В Прибалтике, в Литве это, к сожалению, окрашено еще и местными комплексами, искусственно культивируемой обидой на Россию. Они ведут себя виктимно, словно над ними вот-вот должно свершиться насилие. Они будто сами предлагают себя для насилия, потому что это придает некий смысл их существованию, придает им значимость.
Из-за такого агрессивного и враждебного к России отношения они теряют очень многое. Достаточно вспомнить о проблеме депопуляции, массового отъезда из Литвы. Решения ее нет без хороших взаимоотношений с Россией.
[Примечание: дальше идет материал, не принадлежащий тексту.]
/-- The matrix engine of a resumed gang on a core: its macros and row buffers, or those of the gang that the core's belong to, and its
operations behind those queued there, beyond the eight that the queue holds waiting for room (R98, R336, R394, log entry 120). -/
def State.resumeMatrix (s : State) (hasCox : Bool) (cl : Nat) (sm : SavedMatrix) : State :=
  let there := s.matrix cl (s.coreOf sm.ident sm.gang sm.wg)
  let (m, s) := if hasCox then sm.m.reload.foldl (fun (x : Matrix × State) r => x.2.reload sm x.1 r) (sm.m, s) else (there, s)
  s.setMatrix { m.withOps (there.ops ++ sm.m.ops) with cluster := cl, core := there.core }

/-- A saved gang placed again. -/
def State.resumeGang (s : State) (l : Launch) (i cl : Nat) (cores : List Nat) : State :=
  let ident := l.lr.ident
  let gang := s.gangAt l.lr i
  let before := (s.wgs.filter fun w => w.ident == ident && w.gang == gang).map fun w => (w.core, w.wg)
  let s : State := { s with
    gangs := s.gangs.map fun g => if g.ident == ident && g.gang == gang then
      { g with cluster := cl, saved := false, order := s.dealer.placedCount } else g
    dealer := { s.dealer with placedCount := s.dealer.placedCount + 1 } }
  let s := cores.zipIdx.foldl (fun (s : State) x =>
    let g := (s.granuleFor [(ident, gang)] cl x.1 l.lr.image).getD 0
    (s.modWg ident gang x.2 fun w => { w with core := x.1, granule := g }).l1Invalidate (4 * cl + x.1)) s
  let core (co : Nat) : Nat := ((before.find? fun x => x.1 == co).map fun x => s.coreOf ident gang x.2).getD co
  let s := (s.gangCrews ident gang).foldl (fun (s : State) c => s.resumeCrew c cl core) s
  let s := (s.modUnit (.cox ident gang) fun u => u.setSlot 0 ((u.slot 0).resumed cl core)).l1Invalidate (192 + cl)
  let mine (m : SavedMatrix) : Bool := m.ident == ident && m.gang == gang
  let s := (s.eng.saved.filter mine).foldl (fun (s : State) sm => s.resumeMatrix l.lr.hasCox cl sm) s
  let again (q : CopyReq) : CopyReq :=
    if q.unit.ident == ident && q.unit.gang == gang && q.cluster == 48 then
      { q with cluster := cl, skipWatch := []
               vocab := q.vocab.map fun v => (core v.1, v.2)
               phase := match q.phase with
                 | .faulted _ | .watched _ => .running
                 | p => p }
    else q
  let s : State := { s with eng := { s.eng with
    saved := s.eng.saved.filter fun m => !(mine m)
    copies := s.eng.copies.map again } }
  (s.modLaunch ident fun x => { x with returned := x.returned.filter fun y => y != i }).kickAll cl

/-- A reservation ends when its gang is placed (R378). -/
def State.endReservation (s : State) (ident : Word) (gang : Nat) : State :=
  { s with dealer := { s.dealer with
    reservations := s.dealer.reservations.filter fun r => !(r.ident == ident && r.gang == gang) } }

/-- A gang placed or resumed, when there is a candidate. -/
def State.placeOne (s : State) (roomy : Bool) (ident : Word) (i : Nat) (resumed : Bool) : Option State :=
  match s.launch? ident with
  | none => none
  | some l =>
    match s.choose roomy l i resumed with
    | none => none
    | some (cl, cores) =>
      let s := if resumed then s.resumeGang l i cl cores else s.newGang l i cl cores
      some (s.endReservation ident (s.gangAt l.lr i))

/-- A list of gangs placed together (R379); or the first of them that finds no candidate, and the package as the gangs before it would
leave it. -/
def State.placeAll (s : State) (roomy : Bool) (ident : Word) : List (Nat × Bool) → Except ((Nat × Bool) × State) State
  | [] => .ok s
  | x :: r => match s.placeOne roomy ident x.1 x.2 with
    | some s => s.placeAll roomy ident r
    | none => .error (x, s)

/-- The affinity bytes of gangs, read when the dealer first considers placing them (R370). -/
def State.readAffs (s : State) (ident : Word) (is : List Nat) : State :=
  is.foldl (fun s i => match s.launch? ident with
    | some l => s.readAff l i
    | none => s) s

/-- How many clusters a gang of a launch may use; gangs with the fewest come first where a whole share is to be fitted in. -/
def State.freedom (s : State) (l : Launch) (i : Nat) : Nat :=
  match s.groupOf l i with
  | some g => if l.lr.affStrict then g.length else 48
  | none => 48

/-- A persistent share placed in one step, when every gang of it fits together (R379): in the order of R377 where that succeeds, else
the gangs with the fewest clusters first, on the cores with the most room, which succeeds whenever any arrangement does. -/
def State.placeShare (s : State) (l : Launch) (gs : List (Nat × Bool)) : Except ((Nat × Bool) × State) State :=
  match s.placeAll false l.lr.ident gs with
  | .ok t => .ok t
  | .error e => match s.placeAll true l.lr.ident (sortOn (fun x => s.freedom l x.1) gs) with
    | .ok t => .ok t
    | .error _ => .error e

/-- The gangs of a share still to be placed, in the order of R377: pre-empted gangs first, the lowest gang index before the others. At
most `n` of those never placed. -/
def State.toPlace (s : State) (l : Launch) (n : Nat) : List (Nat × Bool) :=
  let fresh := (List.range (min (s.shareCount l.lr - l.nextGang) (n + l.ahead.length))).map fun k => l.nextGang + k
  (sortOn id l.returned).map (fun i => (i, true)) ++
  ((fresh.filter fun i => !(l.ahead.contains i)).take n).map fun i => (i, false)

/-- The next gang of a deterministic launch for each cluster of its list: the lowest pre-empted one that is bound there, else the lowest
never placed (R378, R380). -/
def State.detNext (s : State) (l : Launch) : List (Nat × Bool) :=
  let n := (s.detClusters l.lr).length
  let back := sortOn id l.returned
  let first (p : Nat) : Option (Nat × Bool) :=
    match back.find? fun i => i % n == p with
    | some i => some (i, true)
    | none => (((List.range (l.ahead.length + 1)).map fun k => l.nextGang + (p + n - l.nextGang % n) % n + k * n).find? fun i =>
        !(l.ahead.contains i) && decide (i < s.shareCount l.lr)).map fun i => (i, false)
  sortOn Prod.fst ((List.range n).filterMap first)

/-- One launch's turn in the placement (R377, R379, R380): whether it placed anything. -/
def State.placeLaunch (s : State) (ident : Word) : Bool × State :=
  match s.launch? ident with
  | none => (false, s)
  | some l =>
    if l.lr.persist then
      let gs := s.toPlace l (s.shareCount l.lr)
      if gs.isEmpty || s.gangs.any (fun g => g.ident == ident && g.saving) then (false, s)
      else
        let s := s.readAffs ident (gs.map Prod.fst)
        let l := (s.launch? ident).getD l
        match s.placeShare l gs with
        | .ok s => (true, s)
        | .error (x, then_) => (false, s.reserve then_ l x.1 x.2)
    else if l.lr.determ then
      (s.detNext l).foldl (fun (y : Bool × State) x => match y.2.placeOne false ident x.1 x.2 with
        | some s => (true, s)
        | none => y) (false, s)
    else match s.toPlace l 1 with
      | [] => (false, s)
      | x :: _ =>
        let s := s.readAffs ident [x.1]
        match s.placeOne false ident x.1 x.2 with
        | some s => (true, s)
        | none => (false, s.reserve s ((s.launch? ident).getD l) x.1 x.2)

/-! ### Dependences (R374) -/

/-- An element of a row shares a line with bytes from `a` on: rows start at `b` and step by `str`, elements of `n` bytes. -/
def rowMeets (a an b str n ext : Nat) : Bool :=
  let lo := a / 64 * 64
  let hi := (a + an - 1) / 64 * 64 + 64
  let i := if b + n ≤ lo then (lo - (b + n)) / str + 1 else 0
  decide (i < ext) && decide (b + i * str < hi)

/-- Two regions share a line. -/
def Region.meets (x y : Region) : Bool :=
  (List.range x.ext1).any fun j => (List.range x.ext0).any fun i => (List.range y.ext1).any fun k =>
    rowMeets (x.base + i * x.str0 + j * x.str1) (2 ^ x.lesz) (y.base + k * y.str1) y.str0 (2 ^ y.lesz) y.ext0

/-- A region is written. -/
def Region.writes (x : Region) : Bool := 2 ≤ x.access

/-- Two line sets meet in a line that one of them writes; a launch without regions has every line, for read and write. -/
def linesMeet (a b : LaunchRec) : Bool :=
  if a.regions.isEmpty || b.regions.isEmpty then true
  else a.regions.any fun x => b.regions.any fun y => (x.writes || y.writes) && x.meets y

/-- An earlier launch blocks a later one. -/
def blocks (e l : Launch) : Bool :=
  earlier e.accept l.accept && e.reject == 0 && e.lr.asid == l.lr.asid && !e.lr.nodep && !l.lr.nodep && linesMeet e.lr l.lr

/-- Every launch that blocks it has completed. -/
def State.eligible (s : State) (l : Launch) : Bool := !(s.dealer.launches.any fun e => blocks e l)

/-! ### Acceptance (R366, R367, R371) -/

/-- Records of a queue's ring (R366). -/
def SubQueue.size (q : SubQueue) : Nat := 2 ^ (max 4 (min 16 q.log2size.toNat))

/-- SUBMISSION_TAIL_WRITE: a write of QTAIL, ignored with OVR set when it passes the ring or goes backwards (R366). -/
def execSubmissionTailWrite (queue : Nat) (value : BitVec 64) (s : State) : Out :=
  match s.dealer.queues[queue]? with
  | none => .next s
  | some q =>
    let t : Word := value.extractLsb' 0 32
    let n := (t - q.head).toNat
    let q := if q.size < n || n < (q.tail - q.head).toNat then { q with ovr := true } else { q with tail := t }
    .next { s with dealer := { s.dealer with queues := s.dealer.queues.set queue q } }

/-- How many gangs of a launch an empty cluster holds at once, each on WGS distinct cores: a core of `k` workgroups takes each gang once
(R376). -/
def State.clusterHolds (s : State) (lr : LaunchRec) (cl : Nat) : Nat :=
  let n := s.coreCount cl
  let k := ((List.range 4).filter fun p => 0 < lr.onPart p).foldl (fun m p => min m (8 / lr.onPart p)) (128 / lr.image)
  if n < lr.wgs then 0
  else
    let m := if lr.determ then k else n * k / lr.wgs
    if lr.hasCox then min m 1 else m

/-- A persistent share can be placed all at once on an otherwise empty package (R379): a private frame stands ready for each workgroup,
and the gangs that may use no more than some set of clusters are no more than these hold. The sets that affinity groups give hold one
another or lie apart, so that this suffices. -/
def State.shareFits (s : State) (l : Launch) : Bool :=
  let lr := l.lr
  let n := s.shareCount lr
  let holds (cs : List Nat) : Nat := (cs.map (s.clusterHolds lr)).sum
  if 1536 < n || (lr.privSize ≠ 0 && lr.privFrames < n * lr.wgs) then false
  else if lr.determ then
    let cs := s.detClusters lr
    (n = 0 || !cs.isEmpty) && cs.zipIdx.all fun x => decide ((n + cs.length - 1 - x.2) / cs.length ≤ s.clusterHolds lr x.1)
  else
    let all := s.clustersOf s.pkg
    let t := ({ s with dealer := { s.dealer with launches := [l] } } : State).readAffs lr.ident (if lr.affStrict then List.range n else [])
    let l := (t.launch? lr.ident).getD l
    let sets := (List.range n).map fun i => if lr.affStrict then (t.groupOf l i).getD all else all
    (all :: sets.eraseDups).all fun big =>
      decide ((sets.filter fun x => x.all fun c => big.contains c).length ≤ holds big)

/-- The rejection code of a record: the lowest that applies, or 0 (R371). -/
def State.rejectCode (s : State) (b : List Byte) (qasid : Nat) : Nat :=
  let lr := launchRecOf b
  let rc := fldAt b 7 1
  let n := lr.nCrews
  lowestCode [
    (launchReserved b, 1),
    (lr.asid ≠ qasid || !(nbit (tget 0 s.xlat.asctx (4 * lr.asid)).toNat 0), 2),
    (n = 0 || 32 < n || 8 < rc || lr.gangCount = 0 || lr.regions.any Region.bad, 3),
    (lr.rfGran * 16384 < 4096 + n * (8192 + lr.vregs * 384) || 128 < lr.image, 4),
    (2 ^ 32 < lr.gangCount * lr.wgs * n * lr.perCrew, 5),
    (lr.privSize % 4 ≠ 0 || 65536 < lr.privSize || lr.privBase.toNat % 4096 ≠ 0 || (lr.privSize ≠ 0 && lr.privFrames = 0), 6),
    (!(lr.inSet s.pkg) || (List.range lr.setSize).any (fun k => !((tget 0 s.fab.route ((lr.pkgBase + k) % 256)).getLsbD 16)), 7),
    (lr.persist && n ≠ 0 && lr.image ≤ 128 && 0 < lr.image && !(s.shareFits (Launch.start lr qasid 0 0)), 8),
    ((lr.single && lr.planedr) || (lr.determ && lr.affMode ≠ 0), 9),
    (lr.determ && (s.detClusters lr).isEmpty, 10)]

/-- The queue served next: the first from the rotation on that is enabled and holds an unread record (R367). -/
def State.nextQueue (s : State) : Option Nat :=
  ((List.range 128).map fun k => (s.dealer.rotation + k) % 128).find? fun n => match s.dealer.queues[n]? with
    | some q => q.en && q.head != q.tail
    | none => false

/-- What a share has passed is told to the dealers of the other packages of the set (R373). -/
def State.tellPeers (s : State) (lr : LaunchRec) (passed : Nat) (retired : Bool) : State :=
  let others := (List.range lr.setSize).map (fun k => (lr.pkgBase + k) % 256) |>.filter fun p => p != s.pkg
  if others.isEmpty then s
  else
    let (key, s) := s.openStream 4 0 lr.ident true
    others.foldl (fun (s : State) p => s.sendPacket key p 48 (.rounds (lr.rankOf s.pkg) passed retired) .plain) s

/-- The `n` bytes of a record that the dealer reads at a physical address: those of a line that fails its check are recorded and read as
ones (R413, R414, log entry 111). -/
def State.readRecord (s : State) (pa n : Nat) : List Byte × State :=
  let bs := (s.rdMem pa n).zipIdx.map fun x => if s.lineBad (pa + x.2) then 0xFF else x.1
  let lines := (List.range (n / 64)).map fun k => pa + 64 * k
  (bs, lines.foldl (fun (s : State) p => match s.badLine [.mem p] with
    | some x => s.integrityRecord 0 dealerSource x
    | none => s.l2Take p Rank.plain) s)

/-- LAUNCH_ACCEPT: one record is read, checked and numbered (R367, R371). -/
def execLaunchAccept (s : State) : Out :=
  if 1024 ≤ s.dealer.launches.length then .refused .noSuchEvent
  else match s.nextQueue with
  | none => .refused .noSuchEvent
  | some n =>
    match s.dealer.queues[n]? with
    | none => .refused .noSuchEvent
    | some q =>
      let (b, s) := s.readRecord (q.base * 2 ^ 12 + 384 * (q.head.toNat % q.size)) 384
      let code := s.rejectCode b q.asid.toNat
      let lr := launchRecOf b
      let known := s.dealer.early.filter fun x => x.1 == lr.ident
      let l := { Launch.start lr q.asid.toNat s.dealer.nextAccept code with peers := if code = 0 then known.map Prod.snd else [] }
      let s : State := { s with dealer := { s.dealer with
        queues := s.dealer.queues.set n { q with head := q.head + 1 }
        early := if code = 0 then s.dealer.early.filter fun x => x.1 != lr.ident else s.dealer.early
        rotation := (n + 1) % 128, nextAccept := s.dealer.nextAccept + 1, launches := s.dealer.launches ++ [l] } }
      if code = 0 && 1 < l.lr.setSize then
        .next ((s.tellPeers l.lr 0 false).modLaunch l.lr.ident fun x => { x with told := some (0, false) })
      else .next s

/-! ### Placement and pre-emption of lower priorities (R377, R378) -/

/-- The launches whose gangs the dealer places, by priority descending, then acceptance (R377, R381). -/
def State.placeable (s : State) : List Launch :=
  sortOn (fun l => 7 - l.lr.prio) (s.dealer.launches.filter fun l =>
    l.reject == 0 && !l.cancelled && !l.lr.hold && (0 < s.unplaced l || !l.returned.isEmpty) && s.eligible l)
Пока получается "назло маме отморозить уши" — пусть будут плохие отношения с Россией, пусть у нашей страны не будет будущего, но лишь бы не с Россией. Россия просто не замечает этого, честно говоря. Что для нас, для нашей повседневной жизни, для нашей политики сейчас Литва? Не так много. Они самоустранились — и перестали существовать для России.
Литва выбрала свой путь. Сейчас большинство ее граждан, измученных западной пропагандой, относятся к России, судя по всему, отрицательно. Но это результат не российской политики, а результат работы местных политиков и местной прессы.
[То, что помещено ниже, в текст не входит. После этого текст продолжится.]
-- ==== Sys2Proof/Machine/Due.lean ====
section
/-! DEFINITION. The device's own events that are due: operations in flight, units, engines and the dealer that can move. Events that come from outside the package (commands, packets, timeouts, accesses of the host) arrive through the inbox. -/

namespace Sys2Proof.Machine

open Sys2Proof

/-- The units that issue. -/
def State.units (s : State) : List UnitRef := s.crews.map Crew.ref ++ s.coxes.map Cox.ref

/-- Fetches that a slot may ask for: the block of its address, and the one after. -/
def State.fetchEvents (s : State) : List Instr :=
  s.units.flatMap fun r => match s.unit? r with
    | some u => if !(s.placed u) then [] else u.slots.flatMap fun k =>
      let b := blockBase (u.slot k).pc
      [.fetchBlockArrive r k b, .fetchBlockArrive r k (b + 32)]
    | none => []

/-- Operations in flight that may reach their points of coherence. -/
def State.flightEvents (s : State) : List Instr :=
  s.flight.loads.map (fun o => .loadReturn o.id ((o.lanes.head?).getD 0)) ++
  s.flight.producers.flatMap (fun o => o.writes.map fun w => .producerFill o.id w.lane) ++
  s.flight.limbs.map (fun o => .limbLanding o.id) ++
  s.flight.stores.flatMap (fun o => [.storeAck o.id, .triggerRaise o.id]) ++
  s.eng.raises.map (fun r => .triggerRaise r.id) ++
  s.flight.atomics.map (fun o => .atomicPerform o.id) ++
  s.flight.updates.map (fun o => .oatomUpdateAccept o.id) ++
  s.caches.walks.map fun w => .pageWalkComplete w.id

/-- Crews that may fuse. -/
def State.regroupEvents (s : State) : List Instr :=
  s.crews.flatMap fun a => (s.crews.filter fun b =>
    a.ident == b.ident && a.gang == b.gang && a.wg == b.wg && decide (a.crew < b.crew)).map fun b => .regrpFuse a.ref b.ref

/-- The engines and the translation block. -/
def State.engineEvents (s : State) : List Instr :=
  s.eng.copies.flatMap (fun q => [.copyAccept q.cluster q.chan, .copyStep q.cluster q.chan, .copyComplete q.cluster q.chan]) ++
  s.eng.mats.flatMap (fun m => [.matrixOpComplete m.cluster m.core, .vocabTileCommit m.cluster m.core]) ++
  s.eng.posts.map (fun p => .postedTransferComplete p.slot) ++
  [RingId.fault, .access, .machineCheck, .signal, .debug].map .heldRecordWrite ++
  [.invalidationDone, .mbReadCrewState, .mbWriteRegister] ++
  (List.range 16).map .migrationComplete ++
  s.xlat.pins.map fun p => .pinHoldExpiry p.asid p.page

/-- The dealer. -/
def State.dealerEvents (s : State) : List Instr :=
  [.launchAccept, .gangPlacement, .drawAnswer] ++
  s.dealer.reservations.map (fun r => .reservationTimeout r.ident) ++
  s.dealer.launches.flatMap (fun l =>
    [.launchComplete l.lr.ident, .roundClose l.lr.ident, .roundWordWrite l.lr.ident] ++
    (s.clustersOf s.pkg).map fun cl => .roundApply l.lr.ident cl) ++
  s.gangs.map fun g => .preemptSaveDone g.ident g.gang

/-- The partitions of the part (R149, R419): four of each core, and each cluster's cox core. -/
def State.partitions (s : State) : List Nat :=
  (s.clustersOf s.pkg).flatMap fun cl =>
    pidOf true cl 0 0 :: (List.range (s.coreCount cl)).flatMap fun co => (List.range 4).map fun p => pidOf false cl co p

/-- The cycles and samples of the partitions. -/
def State.cycleEvents (s : State) : List Instr :=
  s.partitions.flatMap fun p => if (s.part p).samples.isEmpty then [.partitionCycle p] else [.partitionCycle p, .sampleTick p]

/-- An outcome is a next state. -/
def isNext (o : Out) : Bool :=
  match o with
  | .next _ => true
  | _ => false

/-- Every event of the device that can come next. -/
def State.due (s : State) : List Instr :=
  (s.fetchEvents ++ s.flightEvents ++ s.regroupEvents ++ s.engineEvents ++ s.dealerEvents ++ s.cycleEvents).filter fun e =>
    isNext (exec e s)

/-- The events that are left to a part in recovery, where only the Hecen port is served: those of the debug block (R417, R419). -/
def State.debugDue (s : State) : List Instr :=
  ([.mbReadCrewState, .mbWriteRegister, .heldRecordWrite .debug] : List Instr).filter fun e => isNext (exec e s)

/-- An event that comes by the Hecen port: a command or a register of the debug block (R397, R419). -/
def byHecen (e : Instr) : Bool :=
  match e with
  | .dbgStop _ | .dbgResume _ | .dbgStep _ | .ctrclr _ | .watchResume _ => true
  | .registerWrite off _ => decide (0x100000 ≤ off)
  | _ => false

/-- What the package does next by itself: an event, or the rest of an instruction that has issued. -/
inductive Move where
  | event (e : Instr)
  | goOn (i : Issuer)
  deriving DecidableEq, Repr

/-- What may come next. -/
def State.moves (s : State) : List Move :=
  if s.plat.recovery then s.debugDue.map .event else s.due.map .event ++ s.goingOn.map .goOn

/-- What comes next, as the free choice takes it (log entry 1). -/
def State.nextMove (s : State) : Option Move × State :=
  let (n, s) := s.fresh
  (s.moves[Config.pick n % s.moves.length]?, s)

end Sys2Proof.Machine
end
Но такие периоды проходят. Испанцы, немцы, итальянцы это проходили, потом выздоравливали, и к таким периодам в своей истории относятся с чувством раскаяния и стыда. И Литва имеет шансы со временем более доброжелательно относиться к своему соседу — России. У нас нет к Литве никаких претензий, у нас нет злых чувств, мы люди другого масштаба, мы считаем, что все мелочные обиды должны пройти, как транзиторная инфекция. Это не хроническое заболевание.